*** Opening Given data ***
/-- Steps that are all taken, after a step that is taken. -/
theorem runAll_cons_trans {a : Act} {as : List Act} (h : runAct op a s = .ok t)
    (h' : runAll (stepsOf op as) t = some u) : runAll (stepsOf op (a :: as)) s = some u :=
  (runAll_cons_ok ⟨op, a⟩ _ s t h).trans h'

theorem runAll_single {a : Act} (h : runAct op a s = .ok t) : runAll (stepsOf op [a]) s = some t :=
  runAll_cons_trans h (runAll_nil t)

theorem runAll_append_trans {as bs : List Act} (h : runAll (stepsOf op as) s = some t)
    (h' : runAll (stepsOf op bs) t = some u) : runAll (stepsOf op (as ++ bs)) s = some u := by
  rw [stepsOf, List.map_append, runAll_append, ← stepsOf, ← stepsOf, h, Option.bind_some, h']

end Chain

/-- The composed bytes stored to the stream buffer from byte `i` on (R191). -/
theorem runAll_storeStream (op : Instr) (bs : List Byte) (i : Nat) (s : State) (hstream : s.stream = bs)
    (hadm : rangeAdmitted s.mem (s.cfg.streamBase.toNat + i) bs.length = true) :
    runAll (stepsOf op ((List.range' i bs.length).map .storeStream)) s =
      some { s with mem := writeBytes s.mem (s.cfg.streamBase.toNat + i) bs, stream := [] } := by
  induction bs generalizing i s with
  | nil =>
    change some s = some { s with stream := [] }
    rw [← hstream]
  | cons b bs ih =>
    obtain ⟨hfirst, hrest⟩ := (rangeAdmitted_succ _ _ _).1 hadm
    have hstore : runAct op (.storeStream i) s =
        .ok { s with mem := memWrite s.mem (s.cfg.streamBase.toNat + i) b, stream := bs } :=
      (storeByte_ok_iff _ _ _ _).2 ⟨hfirst, by simp [hstream]⟩
    rw [List.length_cons, List.range'_succ, List.map_cons]
    exact runAll_cons_trans hstore (ih (i + 1) _ rfl (by rwa [rangeAdmitted_memWrite, ← Nat.add_assoc]))

/-- The PixelBuffer cleared from byte `i` on (R197). -/
theorem runAll_clearByte (op : Instr) (buf : Addr) (i n : Nat) (s : State)
    (hadm : rangeAdmitted s.mem (buf.toNat + i) n = true) :
    runAll (stepsOf op ((List.range' i n).map (.clearByte buf))) s =
      some { s with mem := writeBytes s.mem (buf.toNat + i) (List.replicate n 0) } := by
  induction n generalizing i s with
  | zero => simp [stepsOf, writeBytes]
  | succ n ih =>
    obtain ⟨hfirst, hrest⟩ := (rangeAdmitted_succ _ _ _).1 hadm
    have hstore : runAct op (.clearByte buf i) s = .ok { s with mem := memWrite s.mem (buf.toNat + i) 0 } :=
      (storeByte_ok_iff _ _ _ _).2 ⟨hfirst, rfl⟩
    rw [List.range'_succ, List.map_cons]
    exact runAll_cons_trans hstore (ih (i + 1) _ (by rwa [rangeAdmitted_memWrite, ← Nat.add_assoc]))

/-- The composed bytes sent in data mode under the lock (R190). -/
theorem runAll_sendStream (op : Instr) (bs : List Byte) (s : State) (hstream : s.stream = bs)
    (hheld : s.holder = .cons 0) (hdc : s.dc = .data) :
    runAll (stepsOf op (List.replicate bs.length .sendStream)) s =
      some { s with stream := [], wt := s.wt ++ dataEvents s.cs bs } := by
  induction bs generalizing s with
  | nil =>
    change some s = some { s with stream := [], wt := s.wt ++ [] }
    rw [← hstream, List.append_nil]
  | cons b bs ih =>
    have hsend : runAct op .sendStream s = .ok (emitByte b { s with stream := bs }) :=
      (underLock_ok_iff _ _ _ _).2 ⟨hheld, by simp [hstream]⟩
    rw [List.length_cons, List.replicate_succ]
    refine runAll_cons_trans hsend ((ih (emitByte b { s with stream := bs }) rfl hheld hdc).trans ?_)
    simp [emitByte, emit, dataEvents, hdc]

/-- The memory after a `PAINT` has cleared its buffer, if its flag says so (R197). -/
def clearedMem (c : Config) (buf : Addr) (clr : Bool) (m : Memory) : Memory :=
  if clr then writeBytes m buf.toNat (List.replicate (srcBytes c) 0) else m

theorem runAll_clear (op : Instr) (buf : Addr) (clr : Bool) (s : State)
    (hadm : rangeAdmitted s.mem buf.toNat (srcBytes s.cfg) = true) :
    runAll (stepsOf op (clearActs s.cfg buf clr)) s = some { s with mem := clearedMem s.cfg buf clr s.mem } := by
  cases clr with
  | false => rfl
  | true =>
    have hclear := runAll_clearByte op buf 0 (srcBytes s.cfg) s hadm
    rwa [← List.range_eq_range'] at hclear

theorem memRead_clearedMem (c : Config) (buf : Addr) (clr : Bool) (m : Memory) (a : Nat)
    (hadm : rangeAdmitted m buf.toNat (srcBytes c) = true) :
    memRead (clearedMem c buf clr m) a =
      if clr = true ∧ inRange a buf.toNat (srcBytes c) then some 0 else memRead m a := by
  cases clr with
  | false => simp [clearedMem]
  | true =>
    rw [clearedMem, if_pos rfl, memRead_writeBytes _ _ _ _ (by rwa [List.length_replicate]), List.length_replicate]
    by_cases hin : inRange a buf.toNat (srcBytes c)
    · rw [if_pos hin, if_pos ⟨rfl, hin⟩, List.getElem?_replicate, if_pos (by omega)]
    · rw [if_neg hin, if_neg fun h => hin h.2]

/-! ### The pixels of a frame -/

/-- R194 p1: the source index of a destination index lies in the source. -/
theorem scaleIndex_lt {d srcDim dstDim : Nat} (hpos : 1 ≤ srcDim) (hmax : dstDim ≤ 256) (hd : d < dstDim) :
    scaleIndex d srcDim dstDim < srcDim := by
  by_cases heq : srcDim = dstDim
  · rw [scaleIndex, if_pos heq, heq]
    exact hd
  · rw [scaleIndex, if_neg heq, Nat.div_lt_iff_lt_mul (by norm_num)]
    have hfloor : srcDim * 65536 / dstDim * dstDim ≤ srcDim * 65536 := Nat.div_mul_le_self _ _
    have hlarge : dstDim ≤ srcDim * 65536 / dstDim :=
      (Nat.le_div_iff_mul_le (by omega)).2 (by nlinarith)
    nlinarith

/-- The byte of every pixel of a frame lies in the PixelBuffer (R61, R192). -/
theorem pixelAddr_inRange {c : Config} (hok : configOk c = true) (buf : Addr) {dx dy : Nat} (hdx : dx < c.dstW)
    (hdy : dy < c.dstH) :
    inRange (pixelAddr c buf (scaleIndex dx c.srcW c.dstW) (scaleIndex dy c.srcH c.dstH)) buf.toNat (srcBytes c) := by
  obtain ⟨⟨_, _, _, _, hsrcW, hwide, hdstW, hsrcH, hrows, hhigh, hdstH, _⟩, _⟩ := (configOk_iff c).1 hok
  have hx := scaleIndex_lt hsrcW hdstW hdx
  have hy := scaleIndex_lt hsrcH hdstH hdy
  obtain ⟨n, hn⟩ : ∃ n, c.srcH = 8 * n := ⟨c.srcH / 8, by omega⟩
  have hrow : scaleIndex dy c.srcH c.dstH / 8 + 1 ≤ n := by omega
  have hbytes : srcBytes c = n * c.srcW := by
    rw [srcBytes, hn, show c.srcW * (8 * n) = 8 * (n * c.srcW) by ring, Nat.mul_div_cancel_left _ (by norm_num)]
  have hlast : (scaleIndex dy c.srcH c.dstH / 8 + 1) * c.srcW ≤ n * c.srcW := Nat.mul_le_mul_right _ hrow
  rw [Nat.add_mul] at hlast
  rw [hbytes, pixelAddr]
  omega

/-- A pixel is composed exactly when its byte may be read, and is then the pixel of R192. -/
theorem pixelColor_ok_iff (s : State) (buf : Addr) (dx dy : Nat) (p : Color12) :
    pixelColor s buf dx dy = .ok p ↔
      pixelAddr s.cfg buf (scaleIndex dx s.cfg.srcW s.cfg.dstW) (scaleIndex dy s.cfg.srcH s.cfg.dstH) < addrSpace ∧
        framePixelAt s buf dx dy = some p := by
  unfold pixelColor framePixelAt
  simp only [pixelAddr]
  split
  · rename_i b hload
    obtain ⟨hlt, hread⟩ := (load_ok_iff _ _ _).1 hload
    simp only [hlt, hread, pixelBit, true_and, Option.map_some, Option.some.injEq, Except.ok.injEq]
    rfl
  · rename_i f hload
    obtain ⟨hno, _⟩ := (load_error_iff _ _ _).1 hload
    simp only [reduceCtorEq, false_iff, not_and]
    intro hlt hsome
    simp only [admitted, hlt, decide_true, Bool.true_and] at hno
    cases hread : memRead s.mem (buf.toNat + scaleIndex dx s.cfg.srcW s.cfg.dstW +
      scaleIndex dy s.cfg.srcH s.cfg.dstH / 8 * s.cfg.srcW) <;> simp_all
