-- ==== Sys2Proof/Machine/State.lean ====
section
/-! DEFINITION. The state of one ND4 package: leaf contexts, die control cores, contexts and their split trees, the memory system down to the stored ciphertext, engines, matrix units, packet processors and the package's control blocks; and the machine right after reset (R39-R52, R308-R343, R361-R377, R378-R418). What a value means is said once, here; INVENTORY.md names the reset values the spec does not give. -/

namespace Sys2Proof.Machine

/-- Why a step cannot be taken. -/
inductive Fault where
  /-- Raised by `step` and `exec` while the package has removed its own power (R418), of all but the package reset of its next power-up. Safe: nothing else runs without power. -/
  | powerRemoved
  deriving DecidableEq, Repr

/-- Why an instruction has no meaning in the model. -/
inductive Refusal where
  /-- Raised by a dispatch arm that has no meaning yet. Safe: a claim about the instruction cannot be proved. -/
  | notModelled (mnemonic : String)
  deriving DecidableEq, Repr

/-- Who executes the next instruction: a leaf slot of a core (numbered as CORE_ID, Table 1-10) or the die control core of a die. -/
inductive Agent where
  | leaf (core slot : Nat)
  | dcc (die : Nat)
  deriving DecidableEq, Repr

/-- Who writes a register of the control space from outside the dies: a function of the host through BAR0 (R399, R404), or the board management controller over I3C (R415). A die control core writes by its stores. -/
inductive CtrlMaster where
  | host (fn : Nat)
  | bmc
  deriving DecidableEq, Repr

/-- What the machine does next where the spec leaves the order open (log 2): an event row, an issue of one agent, time passing, a replacement that may happen at any time (R315, R319, R320, R321, R324), what is outside the package (software of another one, a store of the host to its own memory, who it is that writes the control space next, a host read of that space, a CXL port that system software retrains), what a die measures and corrects by itself (R395, R415), a page of a die control core's supervisor translation (log 20). -/
inductive Turn where
  | act (i : Instr)
  | issue (a : Agent)
  | tick (cycles : Nat)
  | evictL1 (core line : Nat)
  | evictL2 (line : Nat)
  | evictRdc (die line : Nat)
  | evictTlb (unit key : Nat)
  | anchorAssign (pa : Nat)
  | podStore (pa : Nat) (value : Byte)
  | podDeny (lo hi : Nat) (on : Bool)
  | hostStore (addr : Nat) (value : Byte)
  | spillChunk (ctx box key : Nat)
  | master (m : CtrlMaster)
  | hostIoRead (fn addr : Nat)
  | cxlTrain (die gib : Nat) (good : Bool)
  | mapSv (va pa len : Nat) (r w x : Bool)
  | temperature (die sensor value : Nat)
  | power (die value : Nat)
  | corrected (die cls : Nat)
  deriving DecidableEq, Repr

/-! ## Leaf contexts -/

/-- An entry of a reply queue: the ticket it was reserved for, and the reply once it is filled (R42). -/
structure QEntry where
  ticket : Nat
  value : Option Quad
  deriving DecidableEq, Repr

/-- A tile row that has been written: 128 f32 elements and their taint (R44, R267). -/
structure TileRow where
  val : VWord
  taint : BitVec 128
  deriving DecidableEq, Repr

/-- A job of the entry by its number in acceptance order (R213): its reply word and the ranges it writes (R229). -/
structure Ticket where
  reply : Quad
  writes : List (Nat × Nat)
  deriving DecidableEq, Repr

/-- A matrix operand descriptor as read (Table 9-5). -/
structure MxDesc where
  pbase : Nat
  sbase : Nat
  rows : Nat
  d : Nat
  cstr : Nat
  deriving DecidableEq, Repr

/-- A matrix job (R273): the leaf entry and slot that issued it, its tile, descriptors and modifiers, its next K-step, and the HINT of its operands' lines (R102). -/
structure MxJob where
  ctx : Nat
  entry : Nat
  tile : Nat
  da : MxDesc
  db : MxDesc
  kb : Nat
  period : Nat
  na : Nat
  nw : Nat
  init : Bool
  weight : Nat
  pc : Quad
  step : Nat
  ctlTaint : Bool
  hint : Nat
  deriving DecidableEq, Repr

/-- A matrix fault that waits for an instruction to report it (R277); a leaf may hold several, oldest first. -/
structure MxFault where
  cause : Cause
  addr : Nat
  step : Nat
  pc : Quad
  tiles : List Nat
  deriving DecidableEq, Repr

/-- Activity of a leaf slot (R38): no leaf, one that issues, one in an R110 wait, one whose pair's merge is in progress (R162). -/
inductive Mode where
  | idle | running | waiting | merging
  deriving DecidableEq, Repr

/-- A leaf context (Tables 1-9, 1-10, 1-11): registers with their taint, queues, tiles, control state, the box it holds and its engine tickets. `card` is the job card that an `eng` in its wait has read (R210), `fitting` what a `fit` in its wait has decided (R155), `mxIssued` the job that an `mxmul` in its wait has read and checked, with the ranges it reads (R272), `entry` numbers its clean entry, which is what engine and matrix jobs answer to. -/
structure Leaf where
  s : Vector Quad 64
  sT : BitVec 64
  v : Vector VWord 32
  vT : Vector (BitVec 128) 32
  p : Vector PWord 8
  pT : Vector PWord 8
  q : Vector (List QEntry) 16
  tiles : Tbl TileRow
  pc : Quad
  calls : List Quad
  flags : Flags
  trapEn : Flags
  dropMag : Quad
  wrr : BitVec 4
  thresh : Vector Quad 16
  ctlTaint : Bool
  ctx : Nat
  recIdx : Nat
  img : Nat
  inJoin : Bool
  mode : Mode
  entry : Nat
  nextTicket : Nat
  tickets : Tbl Ticket
  committed : Option Nat
  card : Option (BitVec 1024)
  fitting : Option Bool
  mxIssued : Option (MxJob × List (Nat × Nat))
  msg : Option Nat
  mxFault : List MxFault
  parked : List MxJob
  noReplay : Bool
  deriving DecidableEq, Repr

/-- The clean leaf state (R148) with the CSRs at 0; also a slot that holds no leaf. -/
def Leaf.idle : Leaf :=
  { s := Vector.replicate 64 0, sT := 0, v := Vector.replicate 32 0, vT := Vector.replicate 32 0
    p := Vector.replicate 8 0, pT := Vector.replicate 8 0, q := Vector.replicate 16 [], tiles := []
    pc := 0, calls := [], flags := 0, trapEn := 0, dropMag := 0, wrr := 1, thresh := Vector.replicate 16 0
    ctlTaint := false, ctx := 0, recIdx := 0, img := 0, inJoin := false, mode := .idle, entry := 0
    nextTicket := 1, tickets := [], committed := none, card := none, fitting := none, mxIssued := none, msg := none, mxFault := [], parked := []
    noReplay := false }

/-! ## The split tree -/

/-- States of a record (Table 1-5). -/
inductive RecSt where
  | ready | running | suspended | waiting | joining | failed
  deriving DecidableEq, Repr

/-- A chunk of a view: 128 words and their taint (R170), the L2 slice (die * 32 + slice) and the partition whose ways back it, or its place in the view spill area, where its words then are (R320; log 16). One that is not the record's `own` stands, where the record's snapshot has it too, in one place with the snapshot's, until the leaf stores to it (R396). -/
structure Chunk where
  val : VWord
  taint : BitVec 128
  slice : Nat
  part : Nat
  spill : Option Nat
  own : Bool
  deriving DecidableEq, Repr

/-- A child of a WAITING parent by its record index; `gone` where it ended blank and its record went back to the pool (R159, R164). -/
structure Kid where
  idx : Nat
  gone : Bool
  deriving DecidableEq, Repr

/-- The snapshot taken at a clean entry (R396): box bounds, views and taint of the record, the RW CSRs and the control-taint bit. A record READY that holds one is a replayed leaf. -/
structure Snapshot where
  lo : Vector (BitVec 32) 4
  hi : Vector (BitVec 32) 4
  chunks : Tbl Chunk
  taint : Bool
  flags : Flags
  trapEn : Flags
  dropMag : Quad
  wrr : BitVec 4
  thresh : Vector Quad 16
  ctlTaint : Bool
  inJoin : Bool
  deriving DecidableEq, Repr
*** Closing Given data ***
§ **What this task involves**
Find each line in the records that contains the string "package", then say how many there are and nothing else.

§ **Exercise response**
3